Of the lines in the data below, write out exactly those from the one holding "encode (.jgt k) = [0x1100, k] ∧" through the one holding "(D23: log entry 10). (60_exceptions.md R260, R261, R269)", both included.

*** Begin section ***

/-- There are 42 legal pairs; for each of them the Codec reads back from the packed word the pair
that was packed; the ordinals of two different opcodes, or of two different modes, differ. (R92) -/
def Obligations.CodecRoundTripOnLegalPairs : Prop :=
  ((Opcode.all.flatMap fun op => Mode.all.map fun m => operandKinds op m).filter
      Option.isSome).length = 42 ∧
  (∀ op m, operandKinds op m ≠ none → decodePair (codec op m) = .pair op m) ∧
  (∀ a b : Opcode, a.ordinal = b.ordinal → a = b) ∧
  (∀ a b : Mode, a.ordinal = b.ordinal → a = b)

/-- For every opcode, mode and operand words: the packed word followed by those operand words, and
by anything, decodes to an instruction of that length if and only if the pair is legal, has that
number of operand words, and each register operand is at most 7. Rests on D8, D18, D19.
(30_encoding.md R84, R85, R87, R88) -/
def Obligations.DecoderAcceptsExactlyWellFormedWords : Prop :=
  ∀ (op : Opcode) (m : Mode) (ops rest : List Word),
    (∃ i, decode (codec op m) (ops ++ rest) = .ok i ∧ i.length = 1 + ops.length) ↔
      (RawInstr.mk op m ops).wellFormed = true

/-- Each instruction encodes to its w0 of the table of legal pairs followed by its operands as whole
words, in order; the register ordinals are A = 0 to H = 7. The numbers are the spec's decisions
D4, D5, D6. (30_encoding.md R82, R83, R87, R100, 10_state.md R22) -/
def Obligations.EncodingFollowsTheOpcodeTable : Prop :=
  ∀ (d s : Reg) (k : Word),
    [Reg.A, .B, .C, .D, .E, .F, .G, .H].map Reg.ordinal = [0, 1, 2, 3, 4, 5, 6, 7] ∧
    encode (.ldReg d s) = [0x0001, d.ordinal, s.ordinal] ∧
    encode (.ldImm d k) = [0x0002, d.ordinal, k] ∧
    encode (.movStoreReg d s) = [0x0101, d.ordinal, s.ordinal] ∧
    encode (.movStoreImm d k) = [0x0102, d.ordinal, k] ∧
    encode (.movLoad d s) = [0x0103, d.ordinal, s.ordinal] ∧
    encode (.addReg d s) = [0x0201, d.ordinal, s.ordinal] ∧
    encode (.addImm d k) = [0x0202, d.ordinal, k] ∧
    encode (.subReg d s) = [0x0301, d.ordinal, s.ordinal] ∧
    encode (.subImm d k) = [0x0302, d.ordinal, k] ∧
    encode (.mulReg d s) = [0x0401, d.ordinal, s.ordinal] ∧
    encode (.mulImm d k) = [0x0402, d.ordinal, k] ∧
    encode (.divReg d s) = [0x0501, d.ordinal, s.ordinal] ∧
    encode (.divImm d k) = [0x0502, d.ordinal, k] ∧
    encode (.modReg d s) = [0x0601, d.ordinal, s.ordinal] ∧
    encode (.modImm d k) = [0x0602, d.ordinal, k] ∧
    encode (.andReg d s) = [0x0801, d.ordinal, s.ordinal] ∧
    encode (.andImm d k) = [0x0802, d.ordinal, k] ∧
    encode (.orReg d s) = [0x0901, d.ordinal, s.ordinal] ∧
    encode (.orImm d k) = [0x0902, d.ordinal, k] ∧
    encode (.xorReg d s) = [0x0A01, d.ordinal, s.ordinal] ∧
    encode (.xorImm d k) = [0x0A02, d.ordinal, k] ∧
    encode (.notReg d s) = [0x0B01, d.ordinal, s.ordinal] ∧
    encode (.notImm d k) = [0x0B02, d.ordinal, k] ∧
    encode (.shlReg d s) = [0x0C01, d.ordinal, s.ordinal] ∧
    encode (.shlImm d k) = [0x0C02, d.ordinal, k] ∧
    encode (.shrReg d s) = [0x0D01, d.ordinal, s.ordinal] ∧
    encode (.shrImm d k) = [0x0D02, d.ordinal, k] ∧
    encode (.cmpReg d s) = [0x1701, d.ordinal, s.ordinal] ∧
    encode (.cmpImm d k) = [0x1702, d.ordinal, k] ∧
    encode (.inc d) = [0x0700, d.ordinal] ∧
    encode (.jmp k) = [0x0E00, k] ∧
    encode (.jeq k) = [0x0F00, k] ∧
    encode (.jne k) = [0x1000, k] ∧
    encode (.jgt k) = [0x1100, k] ∧
    encode (.jge k) = [0x1200, k] ∧
    encode (.jlt k) = [0x1300, k] ∧
    encode (.jle k) = [0x1400, k] ∧
    encode (.call k) = [0x1500, k] ∧
    encode .ret = [0x1600] ∧
    encode (.pushReg s) = [0x1801, s.ordinal] ∧
    encode (.pushImm k) = [0x1802, k] ∧
    encode (.pop d) = [0x1900, d.ordinal]

/-- Ten of the spec's example encodings, one or more for each family, decode to the instruction the
example names. The ordinals are the spec's decisions D4 to D6. (40_move_load.md R120, R121,
R123, 41_arithmetic.md R145, R146, 42_bitwise_shift.md R173, 43_compare.md R200,
44_control_transfer.md R218, R219, 45_stack.md R240, R241) -/
def Obligations.SpecExampleWordsDecode : Prop :=
  decode 0x0002 [0x0001, 0x0010] = .ok (.ldImm .B 0x0010) ∧
  decode 0x0103 [0x0004, 0x0003] = .ok (.movLoad .E .D) ∧
  decode 0x0102 [0x0002, 0xBEEF] = .ok (.movStoreImm .C 0xBEEF) ∧
  decode 0x0602 [0x0000, 0x0004] = .ok (.modImm .A 4) ∧
  decode 0x0700 [0x0001] = .ok (.inc .B) ∧
  decode 0x0B01 [0x0001, 0x0000] = .ok (.notReg .B .A) ∧
  decode 0x1701 [0x0000, 0x0001] = .ok (.cmpReg .A .B) ∧
  decode 0x1500 [0x0028] = .ok (.call 40) ∧
  decode 0x1600 [] = .ok .ret ∧
  decode 0x1900 [0x0002] = .ok (.pop .C)

/-- In a running state whose word at pc is w0: if the high byte is 26 or more, whatever the low
byte, the step records cause 1, pc and w0 and changes nothing else; and a step that records
cause 1 met such a word. The code and what the fault leaves are the spec's decisions D18 and D23
(D23: log entry 10). (60_exceptions.md R260, R261, R269) -/
def Obligations.UndefinedOpcodeFaults : Prop :=
  ∀ (s : State) (w0 : Word) (rest : List Word), ReadyAt s w0 rest →
    (26 ≤ uval w0 / 256 → step s = .next (afterFault s 1 w0)) ∧
    (∀ t, step s = .next t → t.faultCause = 1 → 26 ≤ uval w0 / 256)

/-- In a running state whose word at pc is w0: if the high byte is at most 25 and the low byte at
least 4, for every opcode, the step records cause 2, pc and w0 and changes nothing else; and a
step that records cause 2 met such a word. The code and what the fault leaves are the spec's
decisions D18 and D23 (D23: log entry 10). (60_exceptions.md R260, R262, R269) -/
def Obligations.UndefinedModeFaults : Prop :=
  ∀ (s : State) (w0 : Word) (rest : List Word), ReadyAt s w0 rest →
    (uval w0 / 256 ≤ 25 → 4 ≤ uval w0 % 256 → step s = .next (afterFault s 2 w0)) ∧
    (∀ t, step s = .next t → t.faultCause = 2 → uval w0 / 256 ≤ 25 ∧ 4 ≤ uval w0 % 256)

/-- In a running state: if opcode and mode of the word at pc are each defined but the word is not
one of the 42 legal ones, the step records cause 3, pc and the word and changes nothing else;
and a step that records cause 3 met such a word. Rests on D18 and, for what the fault leaves,
D23, the spec's own decisions (D23: log entry 10). (60_exceptions.md R260, R263, R269,
30_encoding.md R87, R89) -/
def Obligations.IncompatiblePairFaults : Prop :=
  ∀ (s : State) (w0 : Word) (rest : List Word), ReadyAt s w0 rest →
    (uval w0 / 256 ≤ 25 → uval w0 % 256 ≤ 3 → w0 ∉ legalWords →
      step s = .next (afterFault s 3 w0)) ∧
    (∀ t, step s = .next t → t.faultCause = 3 →
      uval w0 / 256 ≤ 25 ∧ uval w0 % 256 ≤ 3 ∧ w0 ∉ legalWords)

/-- In a running state: if the word at pc is legal and u(pc) + L exceeds PROG_LEN, the step records
cause 4, pc and the word and changes nothing else; and a step that records cause 4 met that.
Rests on D20, for the code on D18, and for what the fault leaves on D23, the spec's own
decisions (D23: log entry 10). (60_exceptions.md R260, R264, R269, 30_encoding.md R84, R90, R91) -/
def Obligations.TruncatedInstructionFaults : Prop :=
  ∀ (s : State) (w0 : Word) (rest : List Word), ReadyAt s w0 rest →
    (w0 ∈ legalWords → s.program.length < uval s.pc + lengthOf w0 →
      step s = .next (afterFault s 4 w0)) ∧
    (∀ t, step s = .next t → t.faultCause = 4 →
      w0 ∈ legalWords ∧ s.program.length < uval s.pc + lengthOf w0)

*** End section ***

### Written response
    encode (.jgt k) = [0x1100, k] ∧
    encode (.jge k) = [0x1200, k] ∧
    encode (.jlt k) = [0x1300, k] ∧
    encode (.jle k) = [0x1400, k] ∧
    encode (.call k) = [0x1500, k] ∧
    encode .ret = [0x1600] ∧
    encode (.pushReg s) = [0x1801, s.ordinal] ∧
    encode (.pushImm k) = [0x1802, k] ∧
    encode (.pop d) = [0x1900, d.ordinal]

/-- Ten of the spec's example encodings, one or more for each family, decode to the instruction the
example names. The ordinals are the spec's decisions D4 to D6. (40_move_load.md R120, R121,
R123, 41_arithmetic.md R145, R146, 42_bitwise_shift.md R173, 43_compare.md R200,
44_control_transfer.md R218, R219, 45_stack.md R240, R241) -/
def Obligations.SpecExampleWordsDecode : Prop :=
  decode 0x0002 [0x0001, 0x0010] = .ok (.ldImm .B 0x0010) ∧
  decode 0x0103 [0x0004, 0x0003] = .ok (.movLoad .E .D) ∧
  decode 0x0102 [0x0002, 0xBEEF] = .ok (.movStoreImm .C 0xBEEF) ∧
  decode 0x0602 [0x0000, 0x0004] = .ok (.modImm .A 4) ∧
  decode 0x0700 [0x0001] = .ok (.inc .B) ∧
  decode 0x0B01 [0x0001, 0x0000] = .ok (.notReg .B .A) ∧
  decode 0x1701 [0x0000, 0x0001] = .ok (.cmpReg .A .B) ∧
  decode 0x1500 [0x0028] = .ok (.call 40) ∧
  decode 0x1600 [] = .ok .ret ∧
  decode 0x1900 [0x0002] = .ok (.pop .C)

/-- In a running state whose word at pc is w0: if the high byte is 26 or more, whatever the low
byte, the step records cause 1, pc and w0 and changes nothing else; and a step that records
cause 1 met such a word. The code and what the fault leaves are the spec's decisions D18 and D23
(D23: log entry 10). (60_exceptions.md R260, R261, R269) -/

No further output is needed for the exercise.